I understand and support the notion that the rules should be relaxed when hanging out with grandparents, but it bothers me when my children come home in this condition.
When I have voiced my concerns, my father responds that I am "nagging" him about trivial things and not being appreciative.
I am grateful he is so active in my children's lives, but is it too much to ask that he feeds them reasonably well, changes their clothes and puts them to bed in their pajamas? This is just basic caretaking, right?
DEAR OVERCONCERNED: Your standards seem reasonable.
So why are you consigning your children to spend nights in this household where they are lying in their own filth?
Grandparents enjoy indulging their grandchildren with junk food, ballgames, occasional late nights or missed naps. But what you report is neglect, and because you are aware of it you are as responsible as your father is when you let your kids spend the night there.
You should make sure he and his wife are able to take care of these children. They should not have overnights there unless the adults can show basic ability to feed, bathe and clothe them. If this makes you a "nag," then wear the badge proudly.
DEAR AMY: I have been in a relationship for more than a year, and we are both in our mid-30s.
I consider myself open-minded and compassionate, while he is bigoted. I like to save money, but he is frivolous. He craves adventure and lacks focus; I want security.

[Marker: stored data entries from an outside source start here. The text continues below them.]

-- ==== Sys2Proof/Machine/Time.lean ====
section
/-! DEFINITION. Time, clocks and pulses (chapter 3, R61 to R80): the servo, PTP, PPS_IN, the TOUT outputs, the TIN
captures, the media grids and what a step does to them, and the real-time clock. -/

namespace Sys2Proof.Machine

/-! Grids (R74, R75). -/

/-- A media grid: tick n falls at off + floor(n * num / den) ns. -/
structure Grid where
  off : Nat
  num : Nat
  den : Nat
  deriving DecidableEq, Repr

/-- The instant of tick n in nanoseconds. -/
def Grid.at (g : Grid) (n : Nat) : Nat := g.off + n * g.num / g.den

/-- The first tick at or after a local time in nanoseconds. -/
def Grid.firstAt (g : Grid) (t : Nat) : Nat := ceilDiv ((t - g.off) * g.den) g.num

/-- The latest tick at or before a local time in nanoseconds (0 before the grid's start). -/
def Grid.latest (g : Grid) (t : Nat) : Nat := g.firstAt (t + 1) - 1

/-- The audio block grid: tick n at n ms. -/
def blockGrid : Grid := ⟨0, 1000000, 1⟩

/-- The video frame grid of N / D fps. Its anchor is a multiple of D seconds and D seconds hold N ticks, so tick n after
the anchor is grid index (anchor / D) * N + n. -/
def frameGrid (n d : Nat) : Grid := ⟨0, d * 1000000000, n⟩

/-- The radio slot grid of numerology mu. -/
def slotGrid (off mu : Nat) : Grid := ⟨off, 1000000, 2 ^ mu⟩

/-- The allowed frame rates (R74): (r, 1) or (1,000 r, 1,001) with r in 24, 25, 30, 50, 60. -/
def rateOk (n d : Nat) : Bool :=
  [24, 25, 30, 50, 60].any (fun r => (n == r && d == 1) || (n == 1000 * r && d == 1001))

/-- The grid of composition output k. -/
def State.outGrid (s : State) (k : Nat) : Grid := frameGrid (s.rd Outp.RATE_N k) (s.rd Outp.RATE_D k)

/-- The grid of encode session e. -/
def State.encGrid (s : State) (e : Nat) : Grid := frameGrid (s.rd Enc.RATE_N e) (s.rd Enc.RATE_D e)

/-- The slot grid of Fret port f. -/
def State.fretGrid (s : State) (f : Nat) : Grid := slotGrid (s.rd FSlot.OFFSET f) (s.rd FSlot.MU f)

/-- SLOT_NOW at time t ns (R75): frame number and slot in frame. -/
def slotNumber (off mu t : Nat) : Nat :=
  let d : Int := (t : Int) - off
  ((d / 10000000) % 1024).toNat * 128 + ((d % 10000000).toNat * 2 ^ mu) / 1000000

/-- The audio block number at time t ns. -/
def blockNumber (t : Nat) : Nat := t / 1000000 % 2 ^ 32

/-- The 48 kHz sample grid: the index at time t ns. -/
def sampleIndex (t : Nat) : Nat := t * 48 / 1000000

/-- The 90 kHz RTP value and the audio RTP value at time t ns. -/
def rtp90k (t offset : Nat) : Nat := (t * 9 / 100000 + offset) % 2 ^ 32
def rtpAudio (rate t offset : Nat) : Nat := (t * rate / 1000000000 + offset) % 2 ^ 32

/-- The value that follows x where steps have passed some values over (Table 3.14): the target of the jump that begins at
x, or x. -/
def jumpFrom (jumps : List (Nat × Nat)) (x : Nat) : Nat :=
  match jumps.find? (fun j => j.1 == x) with | some j => j.2 | none => x

/-- The values from x up to y are passed over too: a jump still ahead that begins at or before x goes on to y. -/
def addJump (jumps : List (Nat × Nat)) (x y : Nat) : List (Nat × Nat) :=
  match jumps.getLast? with
  | some j => if x ≤ j.2 then (if j.2 < y then jumps.dropLast ++ [(j.1, y)] else jumps) else if x < y then jumps ++ [(x, y)] else jumps
  | none => if x < y then [(x, y)] else jumps

/-- The next tick of a stream. -/
def TickX.next (k : TickX) : Nat := jumpFrom k.jumps (k.last + 1)

/-- The ticks passed over since the latest one posted. -/
def TickX.skipped (k : TickX) : Nat := k.next - (k.last + 1)

/-- Is the next tick of a stream due? -/
def TickX.due (g : Grid) (t : Nat) (k : TickX) : Bool := k.active && g.at k.next ≤ t

/-- A stream that starts at time t: its next tick is the first after t. -/
def TickX.start (g : Grid) (t : Nat) : TickX := { active := true, last := g.latest t }

/-- The next tick is posted. -/
def TickX.post (k : TickX) : TickX :=
  { k with last := k.next, jumps := k.jumps.filter (fun j => k.next < j.1) }

/-- What a step of the clock from time old to time t does to a stream (R77, Table 3.14): forward, the ticks that lie after
old and before t are passed over, and ticks already due are still posted; backward, the next stays the first after the
latest one posted. -/
def TickX.afterStep (g : Grid) (forward : Bool) (old t : Nat) (k : TickX) : TickX :=
  if forward then { k with jumps := addJump k.jumps (max (k.last + 1) (g.latest old + 1)) (g.firstAt t) } else k

/-! The real-time clock (R79, R438). -/

/-- Counts of XTAL32_IN up to a cycle. -/
def xtalCounts (cycle : Nat) : Nat := cycle * 32768 / cycS

/-- The counts that the trim adds, or drops, up to a count of XTAL32_IN: one every floor(10^8 / abs(t)) counts (R438). -/
def trimCounts (t : Int) (n : Nat) : Int :=
  if t = 0 then 0 else (if 0 < t then 1 else -1) * ((n / (100000000 / t.natAbs) : Nat) : Int)

/-- The real-time clock now: its value at its latest load plus what it has counted since, in 1/32,768 s. -/
def State.rtcNow (s : State) : Nat :=
  let a := xtalCounts s.tim.rtcAt
  let b := xtalCounts s.phys
  let t := s.rdI Cal.XTAL32_TRIM 0
  ((s.tim.rtc : Int) + ((b - a : Nat) : Int) + trimCounts t b - trimCounts t a).toNat

/-- Load the real-time clock from the local clock; its validity follows TIME_VALID once set. -/
def State.rtcLoad (s : State) : State :=
  { s with tim := { s.tim with
      rtc := s.clk * 32768 / secU
      rtcAt := s.phys
      rtcValid := s.tim.rtcValid || s.on Clk.TIME_VALID 0
      rtcSec := s.clk / secU } }

/-- On every local second boundary the real-time clock is reloaded. -/
def rtcReload (s : State) : State := if s.clk / secU = s.tim.rtcSec then s else s.rtcLoad

/-! Steps (R62, R77). -/

/-- The first edge of a periodic output's grid at or after a time, from an edge of it. -/
def gridEdge (e period t : Nat) : Nat := if t ≤ e then e else e + ceilDiv (t - e) period * period

/-- What a step from time old to time t does to a TOUT output (R77, Table 3.14). An edge already due is still produced. Edges
passed over are not, and a backward step makes the next one the first grid point after the latest produced that is not past. A
pulse in progress keeps its WIDTH. -/
def ToutX.afterStep (forward : Bool) (old t : Nat) (x : ToutX) : ToutX :=
  let x := { x with activeUntil := if old < x.activeUntil then t + (x.activeUntil - old) else 0 }
  if !x.armed then x
  else if x.oneShot then
    if forward then (if old < x.next && x.next < t then { x with next := t } else x)
    else if t < x.start && old < x.next then { x with next := x.start } else x
  else if forward then
    let js := addJump x.jumps (gridEdge x.next x.period (old + 1)) (gridEdge x.next x.period t)
    { x with jumps := js, next := jumpFrom js x.next }
  else if old < x.next then { x with jumps := [], next := gridEdge x.follow x.period t }
  else x

/-- Apply f to every listed row of a table whose default f leaves alone. -/
def mapTbl {α : Type} (t : Tbl α) (f : Nat → α → α) : Tbl α := t.map (fun r => (r.1, f r.1 r.2))

/-- A capture made in the cycle of a step carries the time after the step and flag [3] (R78). -/
def CapRec.restamp (now : Nat) (d : Int) (r : CapRec) : CapRec :=
  if r.atC ≠ now then r
  else
    let x := (((ofTime80 r.time + r.fraction : Nat) : Int) + d).toNat % clockWrap
    { r with time := time80 x, fraction := x % nsU, flags := r.flags ||| 8 }

/-- What a step of size d does to a TIN input (Table 3.14, R78). -/
def TinX.afterStep (now : Nat) (d : Int) (x : TinX) : TinX :=
  { x with fifo := x.fifo.map (fun r => r.restamp now d), stepped := !x.fifo.any (fun r => r.atC == now) || x.stepped }

/-- Set the local clock to t, moving every grid and scheduled action as Table 3.14 states. The real-time clock is loaded
next at the next second boundary; a boundary that has come is served first. -/
def State.setClock (s : State) (t : Nat) : State :=
  let s := rtcReload s
  let fw := s.clk < t
  let d : Int := (t : Int) - s.clk
  let tns := ceilDiv t nsU
  { s with
    clk := t
    clkRem := 0
    tim := { s.tim with
      rtcSec := (t - 1) / secU
      block := s.tim.block.afterStep blockGrid fw s.ns tns
      frame := mapTbl s.tim.frame (fun k x => x.afterStep (s.outGrid k) fw s.ns tns)
      slot := mapTbl s.tim.slot (fun f x => x.afterStep (s.fretGrid f) fw s.ns tns)
      enc := mapTbl s.tim.enc (fun e x => x.afterStep (s.encGrid e) fw s.ns tns)
      tout := mapTbl s.tim.tout (fun _ x => x.afterStep fw s.clk t)
      tin := [0, 1, 2, 3].foldl (fun w n => Tbl.upd {} w n (fun x => x.afterStep s.phys d)) s.tim.tin } }

/-- The 12 argument bytes of STEP and ACQUIRED (Table 20.6): an I64 in 2^-16 ns and an I32 in whole seconds, rounded
toward zero, both saturated. -/
def stepArgs (d : Int) : Nat := ofInt 64 (satInt 64 d) + 2 ^ 64 * ofInt 32 (satInt 32 (divZero d secU))

/-- Step the local clock by d (2^-16 ns): STEPS counts it and STEP tells the PLATFORM host (R63). -/
def State.stepBy (s : State) (d : Int) : State :=
  let t := (((s.clk : Int) + d) % (clockWrap : Int)).toNat
  ((s.setClock t).bump Clk.STEPS 0).raise Ev.STEP 0 toPlatform (stepArgs d)

/-! The servo (Table 3.2). -/

/-- The port number that LOCKED, ACQUIRED and HOLDOVER name. -/
def State.refPort (s : State) : Nat := s.tim.parent.getD 0

/-- Recompute the 1588 port states: one SLAVE or UNCALIBRATED port at most. -/
def State.ptpStates (s : State) : State :=
  (List.range 20).foldl (fun s p =>
    s.wr Ptp.PORT_STATE p
      (if !s.on Ptp.ENABLE p then 3
       else if s.tim.parent = some p then (if s.rd Clk.STATE 0 = 2 then 9 else 8)
       else if (Tbl.get {} s.tim.ptp p).masters.isEmpty then 4 else 7)) s

/-- A frequency adjustment within SLEW_MAX (R62). -/
def State.slewed (s : State) (a : Int) : Int :=
  let lim : Int := ((s.rd Clk.SLEW_MAX 0 * 1000 : Nat) : Int)
  max (-lim) (min lim a)

/-- A frequency adjustment comes into force, within SLEW_MAX (R62). While LOCKED it enters the history of the 60 s average. -/
def State.adjust (s : State) (a : Int) : State :=
  let a := s.slewed a
  let s := s.wrI Clk.FREQ_ADJ 0 a
  if s.rd Clk.STATE 0 = 2 then { s with tim := { s.tim with adjHist := (s.phys, a) :: s.tim.adjHist } } else s

/-- A free adjustment of 64 bits: the control law is not stated. -/
def State.drawAdjust (s : State) : Int × State := let (v, s) := s.draw 64; (toInt 64 v, s)

/-- FREQ_IN steers the frequency while REF_SEL is 1 and FREQ_IN is within ±100 ppm (R69). -/
def State.steerFreq (s : State) : State :=
  if s.rd Clk.REF_SEL 0 = 1 && s.rd Ref.FREQ_IN_STATE 0 = 1 then
    let (a, s) := s.drawAdjust
    ({ s with tim := { s.tim with freqTerm := s.slewed a } } : State).adjust a
  else s

/-- A measurement steers the clock: PTP, or PPS_IN alone, its frequency; with REF_SEL 1 PPS_IN steers the phase, about the
frequency that FREQ_IN gives (R69). -/
def State.steer (s : State) : State :=
  let (a, s) := s.drawAdjust
  s.adjust (if s.rd Clk.REF_SEL 0 = 1 then s.tim.freqTerm + a else a)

To top it off, I think he is an alcoholic. While I may be willing to subject myself to that journey, as a child of an alcoholic, I feel it would be selfish to bring a child into a potentially volatile environment.
There are positives to the relationship. We love one another.
I don't think it's too much to ask for someone to work on being a kinder, mature adult. He's not budging. What's your take?
DEAR UNSURE: My take is that you need to get out. You may love this man, but you don't seem to like or respect him enough to make a loving life together. Furthermore, the thought that you would be willing to (in your words) "subject yourself" to the "journey" of an alcoholic sends shivers up my spine.
As the daughter of an alcoholic, you need to make different choices. So start now.